G-BIACK: Growing a Better Future

G-BIACK co-founders Peris and Samuel Nderitu, in the Demonstration and Teaching Garden at G-BIACK. 

Kenya's population has passed the 44 million mark and the country is facing serious food shortages and widespread malnutrition.

In 2008, husband and wife team Samuel and Peris Nderitu started a small non-profit in Thika, Kenya to try to create a solution to this problem through sustainable agriculture education. They called it the Grow Biointensive Agricultural Center of Kenya (G-BIACK, online at  g-biack.org).

An action-oriented, practical and visionary organization, G-BIACK has partnered with Ecology Action, a U.S. non-profit established in 1971, which pioneered the revolutionary GROW BIOINTENSIVE Sustainable Mini-Farming method. G-BIACK
is already helping over 8,000 Kenyan small-scale farmers to restore and maintain the fertility of their soil organically and to use highly productive, sustainable, organic food growing methods. In addition to Kenyans, farmers from Tanzania, Uganda, Rwanda, Malawi, South Sudan, Nigeria, DR. Congo, Ghana, Nigeria, Afghanistan, and Mexico have interned at G-BIACK.  
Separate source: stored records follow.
/-- Create poison (R276): the mark is written, POISON_CREATED raised for `w`; the uncorrectable reads are noted before. -/
def createPoison (w : Who) (l : TileLoc) (i burst slot : Nat) (s : State) : State :=
  let st := burst * 32 / 2 ^ 36
  let row := rowOf (burst * 32)
  let s1 := if s.stackUp (slot / 2 ^ 36) then
      count (aHbmc (slot / 2 ^ 36) 0x20) 1 (writePhys slot (markBytes 1 l.ctx) s)
    else s
  raiseWho w 0x0202 1 st (leBytes 1 row.pc.toNat ++ leBytes 1 row.bank.toNat ++ leBytes 2 row.row.toNat
    ++ leBytes 4 l.handle ++ leBytes 8 slot ++ leBytes 4 i) s1

/-- Load tile `i` as the tile-aware reader `w` does: the severity of every burst first, then poison, then the CRC and the husk
region (R274 to R277, R281, R121). -/
def loadTile (env : Env) (w : Who) (l : TileLoc) (i : Nat) (s : State) : State × TileRead :=
  let root := l.rootIn s
  match s.rangeAt env l.ctx root (l.dataVa i) 8192 false, s.rangeAt env l.ctx root (l.sideVa i) l.fmt.side false with
  | .error e, _ => (noteWalks env l.ctx root (l.dataVa i) 8192 false s, .fail e)
  | _, .error e => (noteWalks env l.ctx root (l.sideVa i) l.fmt.side false s, .fail e)
  | .ok pd, .ok ps =>
    let slot := pieceAt ps l.fmt.crcOff
    let s0 := noteReads env l.ctx root (l.sideVa i) l.fmt.side (noteReads env l.ctx root (l.dataVa i) 8192 s)
    let img : TileImg := { data := s0.readPieces pd, side := (s0.readPieces ps).take (l.fmt.crcOff + 8) }
    match (pd ++ ps).flatMap fun p => (bursts p.1 p.2).filter fun b => env.ue.contains b with
    | b :: rest =>
      (createPoison w l i b slot (noteUes (b :: rest) s0), .poison img 1 l.ctx slot)
    | [] =>
      let v := img.slot l.fmt
      let crc := img.crc l.fmt
      if img.poisoned l.fmt then (s0, .poison img (v % 256) (v / 256 % 256) slot)
      else if v ≠ crc then (s0, .bad img 1 v crc slot)
      else if ¬ img.huskOk l.fmt then (s0, .bad img 2 v crc slot)
      else (s0, .ok img)

/-- Tile `i` if it passes its checks, as it stands (R261). -/
def State.goodTile (s : State) (l : TileLoc) (i : Nat) : Option TileImg :=
  match (loadTile envQuiet (Who.ofCtx l.ctx) l i s).2 with
  | .ok img => some img
  | _ => none

/-- Write tile `i` whole (R271 to R273); a poison mark that it carries is counted (R291). -/
def storeTile (env : Env) (l : TileLoc) (i : Nat) (img : TileImg) (s : State) : Except MemErr State :=
  let root := l.rootIn s
  match s.rangeAt env l.ctx root (l.dataVa i) 8192 true, s.rangeAt env l.ctx root (l.sideVa i) l.fmt.side true with
  | .error e, _ => .error e
  | _, .error e => .error e
  | .ok pd, .ok ps =>
    let s1 := noteWalks env l.ctx root (l.sideVa i) l.fmt.side true (noteWalks env l.ctx root (l.dataVa i) 8192 true s)
    let s2 := if img.poisoned l.fmt then count (aHbmc (pieceAt ps l.fmt.crcOff / 2 ^ 36) 0x20) 1 s1 else s1
    .ok (writePieces ps (sliceB img.side 0 l.fmt.side) (writePieces pd img.data s2))

/-- Count a TILE_CHECKSUM event in its aligned hour of TIME (R411). -/
def noteChecksum (s : State) : State :=
  let hour := BitVec.ofNat 64 (s.time.toNat / 3600000000000)
  let f := s.faults
  { s with faults := { f with tcsHour := hour, tcsCount := if f.tcsHour = hour then f.tcsCount + 1 else 1 } }

/-- Raise TILE_CHECKSUM for `w`: use, cause, handle, tile, stored and computed CRC, source rank (R290). DEDUCED: log entry 93. -/
def raiseChecksum (w : Who) (use cause handle tile stored computed rank stack : Nat) (s : State) : State :=
  raiseWho w 0x0204 2 stack (leBytes 1 use ++ leBytes 1 cause ++ leBytes 2 0 ++ leBytes 4 handle ++ leBytes 4 tile
    ++ leBytes 4 (stored % 2 ^ 32) ++ leBytes 4 (computed % 2 ^ 32) ++ leBytes 4 rank) (noteChecksum s)

/-- Raise POISON_CONSUMED for `w`: cause, owner, consumer, handle, location, tile (R290). -/
def raisePoisonConsumed (w : Who) (cause owner consumer handle dpa tile : Nat) (s : State) : State :=
  raiseWho w 0x0203 3 (dpa / 2 ^ 36) (leBytes 1 cause ++ leBytes 1 owner ++ leBytes 1 consumer ++ leBytes 1 0
    ++ leBytes 4 handle ++ leBytes 8 dpa ++ leBytes 4 tile) s
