-- ==== Sys2Proof/Machine/VectorCore.lean ====
section
/-! DEFINITION. The arithmetic of the vector unit: op lists, row reductions, function tables, the fused kernels and the
plausibility checks (R170 to R183, R189 to R194). -/

namespace Sys2Proof.Machine

/-! ### Arithmetic that counts its exceptions -/

/-- A computation that counts the exception conditions of R77. -/
abbrev FM := StateM Exc

/-- Count the exceptions of a result. -/
def fm (x : Nat × Exc) : FM Nat := fun e => (x.1, e.add x.2)

def fAdd (a b : Nat) : FM Nat := fm (fmt32.add .rne a b)
def fSub (a b : Nat) : FM Nat := fm (fmt32.sub .rne a b)
def fMul (a b : Nat) : FM Nat := fm (fmt32.mul .rne a b)
def fDiv (a b : Nat) : FM Nat := fm (fmt32.div .rne a b)
def fFma (a b c : Nat) : FM Nat := fm (fmt32.fma .rne a b c)
def fSqrt (a : Nat) : FM Nat := fm (fmt32.sqrt .rne a)

/-- An integer in binary32. -/
def nat32 (n : Nat) : Nat := (fmt32.pack .rne false n 0 false).1

/-! ### Row reductions (R177) -/

/-- One level of a pairwise tree; an absent member takes no part. -/
def pairsWith (f : Nat → Nat → FM Nat) : List (Option Nat) → FM (List (Option Nat))
  | some a :: some b :: t => do
    let x ← f a b
    let r ← pairsWith f t
    pure (some x :: r)
  | none :: b :: t => do
    let r ← pairsWith f t
    pure (b :: r)
  | a :: none :: t => do
    let r ← pairsWith f t
    pure (a :: r)
  | l => pure l

/-- A pairwise tree of `n` levels. -/
def treeWith (f : Nat → Nat → FM Nat) : Nat → List (Option Nat) → FM (Option Nat)
  | 0, l => pure (l.headD none)
  | n + 1, l => do
    let r ← pairsWith f l
    treeWith f n r

/-- Chunk `c` of a row; positions beyond its end hold `pad`. -/
def rowChunk (pad : Option Nat) (row : Array (Option Nat)) (c : Nat) : List (Option Nat) :=
  (List.range 128).map fun i => if 128 * c + i < row.size then row.getD (128 * c + i) none else pad

/-- The row sum: chunks of 128 in a pairwise tree, added from +0 in ascending order. -/
def rowSum (row : Array (Option Nat)) : FM Nat :=
  (List.range ((row.size + 127) / 128)).foldlM (fun acc c => do
    let x ← treeWith fAdd 7 (rowChunk (some 0) row c)
    match x with
    | none => pure acc
    | some v => fAdd acc v) 0

/-- maximum (R80). -/
def fMax (a b : Nat) : FM Nat := fm (fmt32.max a b)

/-- The row maximum; −∞ where no position takes part (R191). -/
def rowMax (row : Array (Option Nat)) : FM Nat := do
  let r ← (List.range ((row.size + 127) / 128)).foldlM (fun (acc : Option Nat) c => do
    let x ← treeWith fMax 7 (rowChunk none row c)
    match acc, x with
    | none, _ => pure x
    | _, none => pure acc
    | some a, some v => do
      let y ← fMax a v
      pure (some y)) none
  pure (r.getD (fmt32.inf + fmt32.signBit))

/-! ### Function tables (R180 to R184) -/

/-- Where `x` lies in a uniform table from `lo` with segments of 2^`lw`: below it, above it, or in segment `i` at `t`. -/
inductive Place where
  | below | above
  | seg (i t : Nat)
  deriving DecidableEq, Repr

/-- Segment and position of the dyadic m · 2^q in segments of 2^`lw`. -/
def segOf (m : Nat) (q lw : Int) : Nat × Nat :=
  if lw ≤ q then (m <<< (q - lw).toNat, 0)
  else
    let sh := (lw - q).toNat
    (m >>> sh, (fmt32.pack .rne false (m % 2 ^ sh) (-(sh : Int)) false).1)

/-- Place a value that is not a NaN. -/
def placeIn (lo : Nat) (lw : Int) (x : Nat) : Place :=
  match fmt32.dec x, fmt32.dec lo with
  | .inf s, _ => if s then .below else .above
  | .fin s m e, .fin s1 m1 e1 =>
    let q := min e e1
    let d := alignInt s m e q - alignInt s1 m1 e1 q
    if d < 0 then .below
    else if ¬ magLt d.toNat q 1024 lw then .above
    else
      let (i, t) := segOf d.toNat q lw
      .seg i t
  | _, _ => .above

/-- The polynomial of a segment (R180), and what it meets: an invalid operation or an overflow of either step, and the underflow of
its result (R183). -/
def segEval (coef : Nat → Nat → Nat) (i t : Nat) : Nat × Exc :=
  let (p, e1) := fmt32.fma .rne (coef i 2) t (coef i 1)
  let (y, e2) := fmt32.fma .rne p t (coef i 0)
  (y, { e2 with inv := e1.inv + e2.inv, ovf := e1.ovf + e2.ovf })

/-- Coefficients of a built-in table (R181): table 2·ID for the value, 2·ID + 1 for the derivative. -/
def builtinCoef (tbl : Nat) (i k : Nat) : Nat := (Config.tableCoef tbl i k).toNat

/-- g · 2^k, rounded once where it must be (R182). -/
def scale32 (g : Nat) (k : Int) : Nat × Exc :=
  match fmt32.dec g with
  | .fin s m e => fmt32.pack .rne s m (e + k) false
  | _ => (g, Exc.none)

/-- Whether an operand is one of the zeros and infinities that R182 lists as special values. -/
def specialOperand (x : Nat) : Bool := fmt32.isZero x || fmt32.isInf x

/-- The counts of one evaluation at `x`, which is one operation (R183): each condition at most once, and inexact unless the operand
is a special value. -/
def evalExc (x : Nat) (ex : Exc) : Exc :=
  { inv := min 1 ex.inv, dz := min 1 ex.dz, ovf := min 1 ex.ovf, unf := min 1 ex.unf, inx := if specialOperand x then 0 else 1 }

/-- A table value scaled by 2^`k`, and what both meet (R182). -/
def scaleSeg (g : Nat × Exc) (k : Int) : Nat × Exc :=
  let (r, e) := scale32 g.1 k
  (r, { e with inv := g.2.inv + e.inv, ovf := g.2.ovf + e.ovf })

/-- log2(e) to 48 bits, as a multiple of 2^−47 (R182). -/
def log2e48 : Nat := 203041276517400

/-- The EXP path (R182). -/
def fnExp (x : Nat) : Nat × Exc :=
  match fmt32.dec x with
  | .nan _ => (fmt32.nanOf [x]).getD (fmt32.qnan, Exc.none)
  | .inf s => (if s then 0 else fmt32.inf, Exc.none)
  | .fin s m e =>
    if m = 0 then (0x3F800000, Exc.none)
    else
      let p := m * log2e48
      let q := e - 47
      let sh := bitLen p - 48
      let v := (roundQ .rne false p q false (q + sh)).1
      let k := q + sh
      let top := k + bitLen v
      let (n, f) : Int × Nat :=
        if 11 < top then (if s then -1000 else 1000, 0)
        else if 0 ≤ k then ((if s then -1 else 1) * ((v <<< k.toNat : Nat) : Int), 0)
        else
          let d := (-k).toNat
          let w : Int := if s then -(v : Int) else v
          (w / 2 ^ d, (w % 2 ^ d).toNat)
      let (i, t) := segOf f k (-10)
      let (r, ex) := scaleSeg (segEval (builtinCoef 12) i t) n
      (r, evalExc x ex)

/-- A positive finite value as 2^e · m with m in [1, 2): the exponent, and m as a multiple of 2^−23. -/
def normal32 (m : Nat) (e : Int) : Int × Nat :=
  let n := bitLen m
  (e + n - 1, m <<< (24 - n))

/-- The RECIP path, value or derivative (R182). -/
def fnRecip (deriv : Bool) (x : Nat) : Nat × Exc :=
  match fmt32.dec x with
  | .nan _ => (fmt32.nanOf [x]).getD (fmt32.qnan, Exc.none)
  | .inf s =>
    if deriv then ((Config.derivCorner 8 (BitVec.ofNat 32 x)).toNat, Exc.none)
    else (if s then fmt32.signBit else 0, Exc.none)
  | .fin s m e =>
    if m = 0 then
      if deriv then ((Config.derivCorner 8 (BitVec.ofNat 32 x)).toNat, Exc.none)
      else ((if s then fmt32.signBit else 0) + fmt32.inf, { Exc.none with dz := 1 })
    else
      let (k, v) := normal32 m e
      let (i, t) := segOf (v - 2 ^ 23) (-23) (-10)
      if deriv then
        let (r, ex) := scaleSeg (segEval (builtinCoef 17) i t) (-2 * k)
        (r, evalExc x ex)
      else
        let (r, ex) := scaleSeg (segEval (builtinCoef 16) i t) (-k)
        (if s then fmt32.neg r else r, evalExc x ex)

/-- The LOG path (R182). -/
def fnLog (x : Nat) : Nat × Exc :=
  match fmt32.dec x with
  | .nan _ => (fmt32.nanOf [x]).getD (fmt32.qnan, Exc.none)
  | .inf s => if s then (fmt32.qnan, Exc.invalid) else (fmt32.inf, Exc.none)
  | .fin s m e =>
    if m = 0 then (fmt32.signBit + fmt32.inf, { Exc.none with dz := 1 })
    else if s then (fmt32.qnan, Exc.invalid)
    else
      let (k, v) := normal32 m e
      let (n, i, t) : Int × Nat × Nat :=
        if v < 0xC00000 then
          let (i, t) := segOf (v - 2 ^ 23) (-23) (-10)
          (k, i + 512, t)
        else
          let (i, t) := segOf (v - 0xC00000) (-24) (-11)
          (k + 1, i, t)
      let en := (fmt32.pack .rne (decide (n < 0)) n.natAbs 0 false).1
      let g := segEval (builtinCoef 14) i t
      let (r, ex) := fmt32.fma .rne en 0x3F317218 g.1
      (r, evalExc x { ex with inv := g.2.inv + ex.inv, ovf := g.2.ovf + ex.ovf })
But requests for these training programs are expanding, and G-BIACK's budget is simply not sufficient to meet the demand. Samuel and Peris often do without to make sure their staff is paid and that people in need receive training even if they cannot afford to pay for it. As the demand for training has increased, essential teaching opportunities have been missed due to lack of funding. Several staff members have been lost to higher paying jobs. 

The training G-BIACK provides can literally mean the difference between life and death for many people, but adequate funding is needed for the program to move forward.

To enable G-BIACK to build its organizational capacity and extend its proven training programs, funding of $100,000 USD is urgently needed to cover the next 6 months of operation, teaching and outreach. With this funding, G-BIACK will have the capacity to directly train approximately 4,000 people by the end of the year — including both the standard program of sustainable agriculture training, as well as training thousands of women and girls in additional valuable skills such as tailoring, bead work, solar cooking, nutrition and health, which will empower them to live productive, dignified, and self reliant lives. Each of the 4,000 people trained through G-BIACK's efforts pledges to teach three of their neighbors the skills that they learn, and in this way, it is projected that an estimated 16,000 people will have been directly and indirectly trained as a result of G-BIACK's project activities this year alone.

Ecology Action (G-BIACK's fiscal sponsor, online at growbiointensive.org) is initiating this crowd-funding campaign to raise the $100,000 G-BIACK needs this year. Each dollar donated is a vital step into a better, healthier, happier and more sustainable world. Each donor can make the difference between a life of sorrow and a life of joy and good health for a family in Kenya.